══ SUPPLIED DATA

-- ==== Sys2Proof/Tests/Slice0.lean ====
section
/-!
SUPPORT. Tests. The expected values are the spec's: the encodings of 30_encoding.md R136 and R155 and the vectors
of 95_test_vectors.md (named K1, T1, ... as there). At the end stand the witnesses: for every statement with
hypotheses, states and operands that meet them all.
-/
namespace Sys2Proof.Tests
open Sys2Proof Sys2Proof.Machine

/-! ## Operand ranges: one term outside for each check (R131, R153) -/

theorem test_wf_noteOn : Instr.wellFormed (.noteOn 128#8 1#8) = false := by decide
theorem test_wf_setEnvParam : Instr.wellFormed (.setEnvParam 5#8 F32.half) = false := by decide
theorem test_wf_setInstParam : Instr.wellFormed (.setInstParam 7#8 F32.two) = false := by decide
theorem test_wf_setRenderer : Instr.wellFormed (.setRenderer 3#8) = false := by decide
theorem test_wf_extNoteOn_note : Instr.wellFormed (.extNoteOn 128#8 1#8) = false := by decide
theorem test_wf_extNoteOn_velocity : Instr.wellFormed (.extNoteOn 60#8 128#8) = false := by decide
theorem test_wf_extNoteOff : Instr.wellFormed (.extNoteOff 128#8) = false := by decide
theorem test_wf_extCc_controller : Instr.wellFormed (.extCc 128#8 0#8) = false := by decide
theorem test_wf_extCc_value : Instr.wellFormed (.extCc 7#8 128#8) = false := by decide
theorem test_wf_evNoteOn_note : Instr.wellFormed (.evNoteOn 0#32 128#8 1#8) = false := by decide
theorem test_wf_evNoteOn_velocity : Instr.wellFormed (.evNoteOn 0#32 60#8 128#8) = false := by decide
theorem test_wf_evNoteOff : Instr.wellFormed (.evNoteOff 0#32 128#8) = false := by decide
theorem test_wf_evCc_controller : Instr.wellFormed (.evCc 0#32 128#8 0#8) = false := by decide
theorem test_wf_evCc_value : Instr.wellFormed (.evCc 0#32 7#8 128#8) = false := by decide
theorem test_wf_evTempo : Instr.wellFormed (.evTempo 0#32 0#24) = false := by decide
theorem test_wf_in_range : Instr.wellFormed (.extCc 127#8 127#8) = true := by decide

/-! ## Decoding: a word of each row, written out from R136, R155 and the tables of R131 and R153 -/

theorem test_decode_noteOn : decodeCommand 0x01457F0000000000#64 = .ok (.noteOn 69#8 127#8) := by decide
theorem test_decode_setCutoff : decodeCommand 0x02000000447A0000#64 = .ok (.setCutoff ⟨0x447A0000#32⟩) := by decide
theorem test_decode_setEnvParam : decodeCommand 0x030200003E800000#64 = .ok (.setEnvParam 2#8 ⟨0x3E800000#32⟩) := by
  decide
theorem test_decode_setInstParam :
    decodeCommand 0x040500003E800000#64 = .ok (.setInstParam 5#8 ⟨0x3E800000#32⟩) := by decide
/-- K29: bits 39:32 and P are ignored. -/
theorem test_decode_setRenderer : decodeCommand 0x05000000FF0000FF#64 = .ok (.setRenderer 0#8) := by decide
theorem test_decode_startSeq : decodeCommand 0x0600000000001000#64 = .ok (.startSeq 0x1000#32) := by decide
theorem test_decode_stopSeq : decodeCommand 0x0700000000000000#64 = .ok .stopSeq := by decide
theorem test_decode_extNoteOn : decodeCommand 0x103C640000000000#64 = .ok (.extNoteOn 60#8 100#8) := by decide
theorem test_decode_extNoteOff : decodeCommand 0x113C000000000000#64 = .ok (.extNoteOff 60#8) := by decide
theorem test_decode_extCc : decodeCommand 0x120B400000000000#64 = .ok (.extCc 11#8 64#8) := by decide
theorem test_decode_evNoteOn : decodeEvent 0x00000000013C6400#64 = .ok (.evNoteOn 0#32 60#8 100#8) := by decide
theorem test_decode_evNoteOff : decodeEvent 0x00000001023C0000#64 = .ok (.evNoteOff 1#32 60#8) := by decide
theorem test_decode_evCc : decodeEvent 0x0000006003077F00#64 = .ok (.evCc 96#32 7#8 127#8) := by decide
theorem test_decode_evOtherCh : decodeEvent 0x000000050F112233#64 = .ok (.evOtherCh 5#32) := by decide
theorem test_decode_evTempo : decodeEvent 0x000000008007A120#64 = .ok (.evTempo 0#32 500000#24) := by decide
theorem test_decode_evEot : decodeEvent 0x0000000081000000#64 = .ok (.evEot 0#32) := by decide
theorem test_decode_evTimesig : decodeEvent 0x0000000182040218#64 = .ok (.evTimesig 1#32) := by decide
theorem test_decode_evOtherMeta : decodeEvent 0x000000028F000000#64 = .ok (.evOtherMeta 2#32) := by decide
/-- The boundaries of the reserved opcodes (R134). -/
theorem test_decode_reserved_ops :
    [0x00#8, 0x08#8, 0x0F#8, 0x13#8, 0xFF#8].all (fun op =>
      decide (decodeCommand (mkCommand op 0#8 0#8 0#32) = .error (.reservedOpcode op))) = true := by decide
/-- Kinds next to those of R153's table are reserved (R154). -/
theorem test_decode_reserved_kinds :
    [0x00#8, 0x04#8, 0x0E#8, 0x10#8, 0x7F#8, 0x83#8, 0x8E#8, 0x90#8].all (fun k =>
      decide (decodeEvent (mkEvent 0#32 k 0#8 0#8) = .error (.reservedKind k))) = true := by decide
theorem test_table_word_command : decodeTableWord 64 0x0700000000000000 = some .stopSeq := by decide
theorem test_table_word_record : decodeTableWord 64 0x0000000081000000 = some (.evEot 0#32) := by decide
theorem test_table_word_reserved : decodeTableWord 64 0 = none := by decide

/-! ## The assembler (R136, R160, R161; the timeline of T8) -/

theorem test_line_words :
    (Line.noteOn 69 127).word = some 0x01457F0000000000#64 ∧
      (Line.setCutoff ⟨false, 10000, 1⟩).word = some 0x02000000447A0000#64 ∧
      (Line.setSustain ⟨false, 25, 2⟩).word = some 0x030200003E800000#64 ∧
      (Line.setPw ⟨false, 25, 2⟩).word = some 0x040500003E800000#64 ∧
      (Line.setNamedRenderer .naive).word = some 0x0500000000000000#64 ∧
      (Line.startSeq 0x1000).word = some 0x0600000000001000#64 ∧
      (Line.noteOff 69).word = some 0x0145000000000000#64 ∧ (Line.noteOn 256 1).word = none := by decide
theorem test_listing_bytes :
    (Listing.bytes ⟨0xFFFFFFF8#32, 96#32, [.evNoteOn 0#32 60#8 100#8]⟩) =
      [0x60#8, 0#8, 0#8, 0#8, 1#8, 0#8, 0#8, 0#8, 0x00#8, 0x64#8, 0x3C#8, 0x01#8, 0#8, 0#8, 0#8, 0#8] := by decide

/-! ## Small states -/

/-- The defaults with two voices and a ring of four slots. -/
def params2 : Params := { Config.defaults with n := 2, c := 4 }

/-- Right after reset. -/
def s0 : State := State.resetWith params2

/-- A held voice with note 60, counted three times. -/
def held60 : Voice :=
  { Voice.reset s0.cutG with alloc := true, note := 60#8, gate := true, pt := 3#32, tfreq := ⟨0x4382D012#32⟩ }

/-- The timeline of the tests at 0x1000, division 96: `ev 0: note_on 60, 100`, `ev 0: eot` (R155). -/
def score : List Host.Cell :=
  [(0x1000, 0x60#8), (0x1004, 0x02#8), (0x1009, 0x64#8), (0x100A, 0x3C#8), (0x100B, 0x01#8), (0x1013, 0x81#8)]

/-- Voice 0 holds 60 and voice 1 is free; the timeline plays and waits one frame. -/
def s1 : State :=
  { s0 with
    voices := [held60, Voice.reset s0.cutG]
    mem := score
    tl :=
      { active := true, base := 0x1000#32, div := 96#16, count := 2#32, idx := 0#32, spt := ⟨0x406F400000000000#64⟩,
        wait := ⟨0x3FF0000000000000#64⟩ } }

/-- Look at a next state. -/
def look {α : Type} (r : Result) (f : State → α) : Option α :=
  match r with
  | .next s => some (f s)
  | .fault _ => none
  | .refused _ => none

/-! ## Instructions: one step each -/

/-- K4: velocity 255 is legal and gives an amplitude above 1. -/
theorem test_noteOn_velocity_255 :
    look (exec (.noteOn 69#8 255#8) s0) (fun t => (t.status, t.voices.map fun v => (v.alloc, v.note, v.amp.bits, v.gate))) =
      some (0#32, [(true, 69#8, 0x40008102#32, true), (false, 0#8, 0#32, false)]) := by decide
/-- K43 and A1 to A3: note 5 is stored as 9, in the first idle voice. -/
theorem test_noteOn_clamps :
    look (exec (.noteOn 5#8 64#8) s1) (fun t => t.voices.map fun v => (v.note, v.amp.bits, v.pt)) =
      some [(60#8, 0#32, 3#32), (9#8, 0x3F010204#32, 0#32)] := by decide
/-- K13: a cutoff above FC_MAX is clamped to it. -/
theorem test_setCutoff_clamps :
    look (exec (.setCutoff ⟨0x46EA6000#32⟩) s0) (fun t => (t.status, t.cutoff.bits)) =
      some (0#32, 0x46B7C000#32) := by decide
/-- K10: a negative cutoff is refused. -/
theorem test_setCutoff_negative :
    look (exec (.setCutoff ⟨0xBF800000#32⟩) s0) (fun t => (t.status, t.cutoff.bits)) =
      some (2#32, 0x469C4000#32) := by decide
/-- R193's example: sustain 0.25 in the base and in the allocated voice only. -/
theorem test_setEnvParam_patches :
    look (exec (.setEnvParam 2#8 ⟨0x3E800000#32⟩) s1)
        (fun t => (t.base.sustain.bits, t.voices.map fun v => v.inst.sustain.bits)) =
      some (0x3E800000#32, [0x3E800000#32, 0x3F000000#32]) := by decide
/-- K16: index 5 is out of range for this command. -/
theorem test_setEnvParam_index :
    look (exec (.setEnvParam 5#8 F32.half) s0) (fun t => (t.status, t.base)) = some (1#32, s0.base) := by decide
/-- K25: -0.0 is stored as +0.0. -/
theorem test_setInstParam_zero :
    look (exec (.setInstParam 5#8 F32.negZero) s0) (fun t => (t.status, t.base.pw.bits)) =
      some (0#32, 0#32) := by decide
/-- K26: the smallest negative number is refused. -/
theorem test_setInstParam_negative :
    look (exec (.setInstParam 5#8 ⟨0x80000001#32⟩) s0) (fun t => (t.status, t.base.pw.bits)) =
      some (2#32, 0x3F000000#32) := by decide
theorem test_setRenderer :
    look (exec (.setRenderer 0#8) s0) (fun t => t.renderer.code) = some 0#2 := by decide
/-- K28. -/
theorem test_setRenderer_range :
    look (exec (.setRenderer 3#8) s0) (fun t => (t.status, t.renderer.code)) = some (1#32, 2#2) := by decide
/-- R196's example: division 96 gives 250.0 samples per tick and a wait of 0.0. -/
theorem test_startSeq :
    look (exec (.startSeq 0x1000#32) { s0 with mem := score }) (fun t => t.tl) =
      some ⟨true, 0x1000#32, 96#16, 2#32, 0#32, ⟨0x406F400000000000#64⟩, ⟨0#64⟩⟩ := by decide
/-- T5: bits 31:16 of the division word must be 0. -/
theorem test_startSeq_division :
    look (exec (.startSeq 0x1000#32) { s0 with mem := [(0x1000, 0x60#8), (0x1002, 0x01#8)] })
        (fun t => (t.status, t.tl)) =
      some (8#32, s0.tl) := by decide
/-- R197's example: the held voice loses its gate and the timeline stops. -/
theorem test_stopSeq :
    look (exec .stopSeq s1) (fun t => (t.voices.map fun v => v.gate, t.tl.active, t.tl.count)) =
      some ([false, false], false, 2#32) := by decide
/-- R201's example: AMP = f32(100/127). -/
theorem test_extNoteOn :
    look (exec (.extNoteOn 60#8 100#8) s0) (fun t => t.voices.map fun v => (v.note, v.amp.bits)) =
      some [(60#8, 0x3F499326#32), (0#8, 0#32)] := by decide
/-- K6. -/
theorem test_extNoteOn_velocity :
    look (exec (.extNoteOn 60#8 128#8) s0) (fun t => (t.status, t.voices.map fun v => v.alloc)) =
      some (1#32, [false, false]) := by decide
/-- R202's example. -/
theorem test_extNoteOff :
    look (exec (.extNoteOff 60#8) s1) (fun t => t.voices.map fun v => (v.gate, v.alloc)) =
      some [(false, true), (false, false)] := by decide
/-- K31. -/
theorem test_extCc_controller :
    look (exec (.extCc 128#8 0#8) s0) (fun t => (t.status, t.cutoff.bits)) = some (1#32, 0x469C4000#32) := by decide
/-- K30: another controller does nothing. -/
theorem test_extCc_other :
    look (exec (.extCc 127#8 127#8) s0) (fun t => (t.status, t.cutoff.bits)) = some (0#32, 0x469C4000#32) := by decide
/-- R241's example. -/
theorem test_evNoteOn :
    look (exec (.evNoteOn 0#32 60#8 100#8) s0) (fun t => t.voices.map fun v => (v.note, v.amp.bits)) =
      some [(60#8, 0x3F499326#32), (0#8, 0#32)] := by decide
/-- R154: an operand above 127 makes the record illegal. -/
theorem test_evNoteOn_illegal :
    look (exec (.evNoteOn 0#32 60#8 128#8) s0) (fun t => (t.status, t.voices.map fun v => v.alloc)) =
      some (4#32, [false, false]) := by decide
/-- R242's example. -/
theorem test_evNoteOff :
    look (exec (.evNoteOff 1#32 60#8) s1) (fun t => t.voices.map fun v => v.gate) = some [false, false] := by decide
/-- R243: a controller above 127 is illegal. -/
theorem test_evCc_illegal :
    look (exec (.evCc 0#32 128#8 0#8) s0) (fun t => (t.status, t.cutoff.bits)) = some (4#32, 0x469C4000#32) := by decide
theorem test_evOtherCh : exec (.evOtherCh 5#32) s1 = .next s1 := rfl
/-- R246's example: 250000 at division 96 gives 125.0. -/
theorem test_evTempo :
    look (exec (.evTempo 0#32 250000#24) s1) (fun t => t.tl.spt.bits) = some 0x405F400000000000#64 := by decide
/-- A tempo of 0 is illegal (R246). -/
theorem test_evTempo_zero :
    look (exec (.evTempo 0#32 0#24) s1) (fun t => (t.status, t.tl)) = some (4#32, s1.tl) := by decide
theorem test_evEot :
    look (exec (.evEot 0#32) s1) (fun t => (t.voices.map fun v => v.gate, t.tl.active)) =
      some ([false, false], false) := by decide
theorem test_evTimesig : exec (.evTimesig 1#32) s1 = .next s1 := rfl
theorem test_evOtherMeta : exec (.evOtherMeta 2#32) s1 = .next s1 := rfl
/-- K32: controller 7, value 0 gives exactly 20.0 Hz, since EXP_F(0) = 1 (R9). -/
theorem test_ccHz_zero : ccHz params2 0#8 = ⟨0x41A00000#32⟩ := by
  have h : ((F32.ofNat (0#8 : Byte).toNat).div Config.f127).mul Config.ln1200 = F32.zero := by decide
  show Config.ccLo.mul ((Config.functions params2.functions).exp _) = _
  rw [h, Config.Transcendental.exp_zero]; decide
/-- K8: a cutoff of 0 Hz gives the gain 0.0, since TAN_F(0) = 0 (R9). -/
theorem test_lpfGain_zero : s0.cfg.lpfGain F32.zero = F32.zero := by
  have h : (Config.piF.mul F32.zero).div s0.cfg.sr = F32.zero := by decide
  show ((Config.functions s0.cfg.functions).tan _).div (F32.one.add ((Config.functions s0.cfg.functions).tan _)) = _
  rw [h, Config.Transcendental.tan_zero]; decide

════

## TASK TO COMPLETE
Write out, word for word, the line containing "look (exec (.evTempo 0#32 0#24)" and every line after it to the end of the data above.

## WRITTEN ANSWER
    look (exec (.evTempo 0#32 0#24) s1) (fun t => (t.status, t.tl)) = some (4#32, s1.tl) := by decide
theorem test_evEot :
    look (exec (.evEot 0#32) s1) (fun t => (t.voices.map fun v => v.gate, t.tl.active)) =
      some ([false, false], false) := by decide
theorem test_evTimesig : exec (.evTimesig 1#32) s1 = .next s1 := rfl
theorem test_evOtherMeta : exec (.evOtherMeta 2#32) s1 = .next s1 := rfl
/-- K32: controller 7, value 0 gives exactly 20.0 Hz, since EXP_F(0) = 1 (R9). -/
theorem test_ccHz_zero : ccHz params2 0#8 = ⟨0x41A00000#32⟩ := by
  have h : ((F32.ofNat (0#8 : Byte).toNat).div Config.f127).mul Config.ln1200 = F32.zero := by decide
  show Config.ccLo.mul ((Config.functions params2.functions).exp _) = _
  rw [h, Config.Transcendental.exp_zero]; decide
/-- K8: a cutoff of 0 Hz gives the gain 0.0, since TAN_F(0) = 0 (R9). -/
theorem test_lpfGain_zero : s0.cfg.lpfGain F32.zero = F32.zero := by
  have h : (Config.piF.mul F32.zero).div s0.cfg.sr = F32.zero := by decide
  show ((Config.functions s0.cfg.functions).tan _).div (F32.one.add ((Config.functions s0.cfg.functions).tan _)) = _
  rw [h, Config.Transcendental.tan_zero]; decide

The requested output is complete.